Photo of facilitator and learner looking into ice sphere
Learner looking into a
sphere of ice during
Exploring the Universe:
Ice Orbs
activity
(image courtesy of Maria Mitchell
Association taken pre-COVID)

In 2020, Covid hit the island just a few days before the Nantucket Science Festival was scheduled to take place.  Refusing to cancel the event completely, community partners all rallied together and provided DIY activities for the community. All activities were listed with links to pdf instructions on the Maria Mitchell Association’s website in both English and Spanish and participants were encouraged to post photos or videos on social media.  Activities were left up all year as a resource for teachers, homeschoolers, and families looking for projects to do at home.

As 2020 came to a close, it was clear that the possibility of an in-person event in 2021 was very unlikely.  So, with more time to plan, and a year of experience working virtually, the MMA and NCS were determined to make the event much more robust and engaging than just a list of activities.  In January, they moved full speed ahead to make that happen.  Instead of just a one-day event, the 2021 Nantucket Science Festival took place from March 13-20 and families had an additional week to complete activities, post photos or videos, and fill out a survey to be entered to win prizes on March 29. 
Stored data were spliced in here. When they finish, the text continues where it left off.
-- ==== Sys2Proof/Machine/SectCommit.lean ====
section
/-! DEFINITION. SectCommit: what the SECT commands do at the commit (18 R281 to R287, R423; 22 R332). -/

namespace Sys2Proof.Machine

/-- The changes that a commit gathers for its batch: counts and opened epochs (20 R297, R298). -/
structure Gather where
  cs    : List CountChange
  opens : List (Nat × Nat × Nat)
  deriving DecidableEq, Repr

/-- Add changes. -/
def Gather.add (g : Gather) (cs : List CountChange) : Gather := { g with cs := g.cs ++ cs }
/-- Add an opened epoch. -/
def Gather.opening (g : Gather) (o : Nat × Nat × Nat) : Gather := { g with opens := g.opens ++ [o] }

/-- The section state of a region replaced. -/
def Region.withView (r : Region) (v : SectView) : Region :=
  { r with sect := v.st, next := v.next, info := v.info, nextInfo := v.nextInfo, epoch := v.epoch, boundTimes := v.times,
           released := v.gone }

/-- The tag under which the tokens of the control circuit to port 63 of a PE travel (18 R282). -/
def controlTag : Nat := 4097

/-- A token on the control circuit to port 63 of a node, with its count (18 R282, R283). -/
def State.sendBound (s : State) (key : Nat) (portLoc : Option Nat) (payload : W64) (t : LTime) (stamp : Nat) :
    State × List CountChange :=
  (s.onPe key fun p =>
      { p with outq := Map.modify [] p.outq controlTag (· ++ [⟨⟨.bound, false, false, payload.setWidth 512⟩, t, stamp⟩]) },
   match portLoc with
    | some l => [⟨l, t, 1⟩]
    | none => [])

/-! ## CFGLOAD -/

/-- The image of a place. -/
def SectImage.at (img : SectImage) (place : Nat) : Option PeImage := img.pes.find? fun p => p.place == place

/-- Entries of a return-circuit table: a queue and how many section images list it beside the current one. -/
def retMap (rets : List (Nat × Queue)) (gen : Nat) : Map (Queue × Nat) :=
  rets.foldl (fun m e => Map.set m (retKey e.1 e.2) (e.2, gen)) []

/-- A node's switch table as a CFGLOAD leaves it (18 R423). -/
def Pe.loadSwitch (p : Pe) (img : Option PeImage) (draining : Bool) : Pe :=
  let sw := match img with
    | some i => i.sw
    | none => []
  if draining then { p with switchNext := sw } else { p with switch := sw, switchNext := [] }

/-- The byte offset in the image of the first record of a PE that satisfies a test: its payload's first word is the header
(24 Table 24-2). -/
def PeImage.offset (img : PeImage) (q : W512 → Bool) : Nat :=
  match findIdx q img.confs 0 with
  | some (k, _) => img.base + 16 + 64 * k
  | none => 0

/-- The CONF tokens of one node on their way (18 R281). -/
def Pe.sendConf (p : Pe) (img : PeImage) : Pe :=
  { p with confq := p.confq ++
      (.tables img.outp img.locs (img.offset fun w => confType w == 1)
        ((List.range 8).map fun r => (r, img.offset fun w => confType w == 2 && confIndex w / 32 == r)) ::
       img.confs.map .record) }

/-- CFGLOAD at the commit (18 R281, R423). -/
def State.cfgload (s : State) (rid : Nat) (img : SectImage) : State :=
  let r := s.region rid
  let draining := r.sect == .draining
  let s := r.nodes.foldl (fun s k => s.onPe k fun p => p.loadSwitch (img.at (r.placeOf k)) draining) s
  let s := r.nodes.foldl (fun s k => match img.at (r.placeOf k) with
    | some i => s.onPe k (·.sendConf i)
    | none => s) s
  s.onRegion rid fun r =>
    { r with retTable :=
        if draining then (retMap img.rets 1).foldl (fun m e =>
            Map.set m e.1 (e.2.1, if (r.retTable.find e.1).isSome then 2 else 1)) r.retTable else retMap img.rets 0 }

/-! ## ARM -/

/-- The entries of the draining section that the new one does not share leave; a box whose END has still to arrive adds the new one's
then (18 R423). -/
def Pe.dropOld (p : Pe) : Pe := { p with switch := p.switch.filter fun e => (p.switchNext.find e.1).isSome }

/-- The streaming dispatcher as ARM starts it (17 R267). Log entry 20 (DEDUCED). -/
def streamerOf (i : SectInfo) : Streamer :=
  if i.sbb.isEmpty then Streamer.blank
  else
    { Streamer.blank with
      on := true,
      blocks := i.sbb.map fun e => (e.1, ⟨e.2, if e.1 = i.entry then List.range i.nthr else [], 0⟩) }

/-- ARM opens the capability of one source (18 R282; 20 R298). -/
def State.armSource (rid e : Nat) (sg : State × Gather) (n : NodeInfo) : State × Gather :=
  match n.source, (sg.1.region rid).keyAt n.place with
  | some l, some k =>
    (sg.1.onPe k fun p => { p with caps := [(0, epochTime e)], capHi := some e, drained := false },
     (sg.2.add [⟨l, epochTime e, 1⟩]).opening (l, n.place, e))
  | _, _ => sg

/-- ARM sends BOUND to one source. -/
def State.armBound (rid : Nat) (payload : W64) (e stamp : Nat) (sg : State × Gather) (n : NodeInfo) : State × Gather :=
  match (sg.1.region rid).keyAt n.place with
  | some k => let x := sg.1.sendBound k n.portLoc payload (epochTime e) stamp; (x.1, sg.2.add x.2)
  | none => sg

/-- ARM at the commit. -/
def State.arm (s : State) (g : Gather) (rid : Nat) (payload : W64) (e stamp : Nat) : State × Gather :=
  let r := s.region rid
  let leaving := r.sect == .done
  let i := if leaving then r.nextInfo else r.info
  let s := if leaving then
      (r.nodes.foldl (fun s k => s.onPe k Pe.dropOld) s).onRegion rid fun r =>
        { r with retTable := (r.retTable.filter fun x => x.2.2 != 0).map fun x => (x.1, (x.2.1, 0)) }
    else s
  let s := s.onRegion rid fun r => { r with sinkErr := none, closed := [], streamer := streamerOf i }
  i.boundSources.foldl (State.armBound rid payload e stamp) ((i.nodes.foldl (State.armSource rid e)) (s, g))

/-! ## DRAIN -/

/-- EOS on each output port of a configuration that begins a circuit (20 R299). Log entry 46 (DEDUCED). -/
def State.sendEos (s : State) (c : PeConfig) (key : Nat) (t : LTime) (stamp : Nat) : State × List CountChange :=
  State.sendLasts c key t stamp s c.outPorts

/-- The least time among held capabilities. -/
def leastCap (caps : Map LTime) : Option LTime :=
  caps.foldl (fun b e => match b with
    | none => some e.2
    | some x => some (minTime x e.2)) none

/-- A source's capabilities are dropped and its output closes, by the tables of its section, whether or not its PE has switched to them
(18 R284). Log entry 46 (DEDUCED). -/
def State.closeSource (s : State) (key stamp : Nat) : State × List CountChange :=
  let p := s.pe key
  let c := s.configOf key
  let ended := fun (p : Pe) => { p with caps := [], finished := p.finished || p.active.sloc.isSome }
  match leastCap p.caps, c.sloc with
  | some t, some l =>
    let x := (s.onPe key ended).sendEos c key t stamp
    (x.1, x.2 ++ p.caps.map fun e => ⟨l, e.2, -1⟩)
  | _, _ => (s.onPe key ended, [])

/-- DRAIN of one source: at once, or with the commit of the firing that is in progress (18 R284). -/
def State.drainSource (rid stamp : Nat) (sg : State × Gather) (n : NodeInfo) : State × Gather :=
  match n.source, (sg.1.region rid).keyAt n.place with
  | some _, some k =>
    let s := sg.1.onPe k fun p => { p with drained := true }
    if s.firingNow k then (s, sg.2) else let x := s.closeSource k stamp; (x.1, sg.2.add x.2)
  | _, _ => sg

/-! ## RELEASE (18 R286) -/

/-- Unpin the frames of a context; a dirty one starts its write-back (07 R106). -/
def Pe.unpin (p : Pe) (job : Nat) : Pe :=
  { p with lpt := p.lpt.mapVals fun n e =>
      if p.present job n then { e with pin := false, wb := e.wb || e.d } else e }

/-- A PE or AG node as RELEASE leaves it. -/
def Pe.release (p : Pe) (job : Nat) : Pe :=
  let p := p.unpin job
  { p with region := none, active := PeConfig.blank, pending := PeConfig.blank, nregs := [], vregs := [], inports := [],
           switch := [], switchNext := [], boxes := [], outq := [], confq := [], handles := [], planes := [], raceN := 0,
           raceOpen := false, race := [], caps := [],
           capHi := none, stopped := false, sealed := false, marks := false,
           matrix := { p.matrix with stopped := false, cut := false, map := List.replicate 4 none, phys := List.replicate 8 .free },
           finished := false, drained := false, lastSent := [] }

/-- The counts of the holds of a PE's frontier ports, which its switch or its release removes (20 R311). -/
def Root.holdCounts (r : Root) (pe : Nat) : List CountChange :=
  r.holds.filterMap fun (_, own, _, k, _, h) => if k == pe then some ⟨own, h, -1⟩ else none

/-- The root forgets what a PE's ports have subscribed to and its frontier ports (20 R301, R311). -/
def Root.forget (r : Root) (pe : Nat) : Root :=
  let mine := fun (w : Subscriber) => match w with
    | .port k _ => k == pe
    | .bay _ => false
  { r with subs := r.subs.filter (fun x => !mine x.2), holds := r.holds.filter (fun (_, _, _, k, _, _) => k != pe),
           out := r.out.filter fun a => !mine a.to_ }

/-- RELEASE at the commit, and the counts of the holds that it removes. -/
def State.release (s : State) (rid : Nat) : State × List CountChange :=
  let r := s.region rid
  let ds := s.nodeDigests rid
  let drops := r.nodes.flatMap (s.root r.job).holdCounts
  let s := s.onJob r.job fun j => { j.keepDigests ds with root := r.nodes.foldl Root.forget j.root }
  let s := r.nodes.foldl (fun s k => s.onPe k (·.release r.job)) s
  let s := r.rect.bays.foldl (fun s b => s.onBay b fun x => { x with pmon := [], idleFor := s.cycle }) s
  (s.onRegion rid fun r => { r with stitch := 0, retTable := [], streamer := Streamer.blank, released := true }, drops)

/-! ## Collectives (18 R287) -/

/-- Write register n of a member: it becomes full. -/
def State.groupWrite (reg : Nat) (v : W64) (s : State) (key : Nat) : State :=
  s.onPe key fun p => { p with nregs := p.nregs.set reg (Reg.ofValue (.data v) 0) }

/-- The nodes whose registers a command writes: it waits for a firing of one of them to end. -/
def State.collectiveNodes (s : State) (rid : Nat) : SectOp → List Nat
  | .gred (some k) _ _ => [k]
  | .gbcast grp _ _ => s.groupMembers (s.region rid) grp
  | _ => []

/-- A section command at the commit. -/
def State.applySect (rid stamp : Nat) (sg : State × Gather) (op : SectOp) : State × Gather :=
  let s := sg.1
  let r := s.region rid
  let v := (r.view.after op).getD r.view
  let sg := match op with
    | .cfgload img => (s.cfgload rid img, sg.2)
    | .arm payload e => s.arm sg.2 rid payload e stamp
    | .bound place payload t =>
      (match r.keyAt place with
        | some k =>
          let x := s.sendBound k ((r.info.nodes.find? fun (n : NodeInfo) => n.place == place).bind (·.portLoc)) payload t stamp
          (x.1, sg.2.add x.2)
        | none => sg)
    | .drain => r.info.nodes.foldl (State.drainSource rid stamp) (s.onRegion rid fun r => { r with sect := .draining }, sg.2)
    | .sinkw => sg
    | .release => let x := s.release rid; (x.1, sg.2.add x.2)
    | .gred dst reg val => (match dst with
        | some k => State.groupWrite reg val s k
        | none => s, sg.2)
    | .gbcast grp reg val => ((s.groupMembers r grp).foldl (State.groupWrite reg val) s, sg.2)
  (sg.1.onRegion rid (·.withView v), sg.2)

end Sys2Proof.Machine
end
This year, the event included many more opportunities to engage in science throughout the week including:

learners using filters on light
Learners using 
Exploring the Universe:
Filtered Light
activity
(image courtesy of Maria Mitchell
Association taken pre-COVID)
  • FrogWatch citizen science training with the Roger Williams Park Zoo with a live, online Q & A
  • Videos of science activities by the Nantucket Land Council, Nantucket Conservation Foundation, Nantucket Community School, and the Maria Mitchell Association
  • Live online training to use iNaturalist for an island-wide bioblitz with the Linda Loring Nature Foundation
  • A Robot scavenger hunt around town by the Nantucket Community School
  • A beach scavenger hunt followed by a live, online Q & A with the Maria Mitchell Association’s Aquarium Director
  • Take home science kits that families could pick up at local schools and the island’s science discovery playground by the Maria Mitchell Association, Nantucket Community School, and the National Informal STEM Education Network including: marble mazes, gumdrop towers, color explosion, playdough color wheel, electroscope, Alka seltzer rockets, doodle robots, catapults, and a ping pong ball space launcher and lander to celebrate the Perseverance landing
  • Seven interactive, online programs using science kits that were delivered to the schools for every public kindergarten class with the Maria Mitchell Association’s Director of Education
  • A live online reading of What Miss Mitchell Saw with author Hayley Barrett
  • An outdoor storybook walk on robots at the Nantucket Atheneum, the island’s library, in partnership with the Nantucket Community School
  • Three virtual open nights at the Observatory (2 in English, 1 in Spanish) with the Maria Mitchell Association’s Director of Astronomy and Research Fellow
  • DIY activities by the National Informal STEM Education Network, Nantucket Land Council, Maria Mitchell Association, and UMass Boston’s field station
  • An outdoor investigation of evergreens with a field guide by the Nantucket Conservation Foundation 
    Learner blindfolded and being guided during Mars rover activity
    Learner blindfolded and
    being guided during 
    Exploring the Solar System:
    Mars Rovers
    activity
    (image courtesy of Maria Mitchell
    Association taken pre-COVID)

This has been an exciting year for the Nantucket Science Festival. The challenges of Covid helped us think more creatively and showed us how this event can be much bigger than just a one-day festival for the island community without a lot of additional effort.  Due to the online nature, we were able to engage participants and presenters from across the country and also incorporated the festival into classroom programs, reaching even more students.  In total, 774 take-home activities were given out around the island and 125 kindergarteners participated in a science festival class. We will use all of this as inspiration to plan the 2022 science festival.  Hopefully, the event will be in-person and virtual for years to come.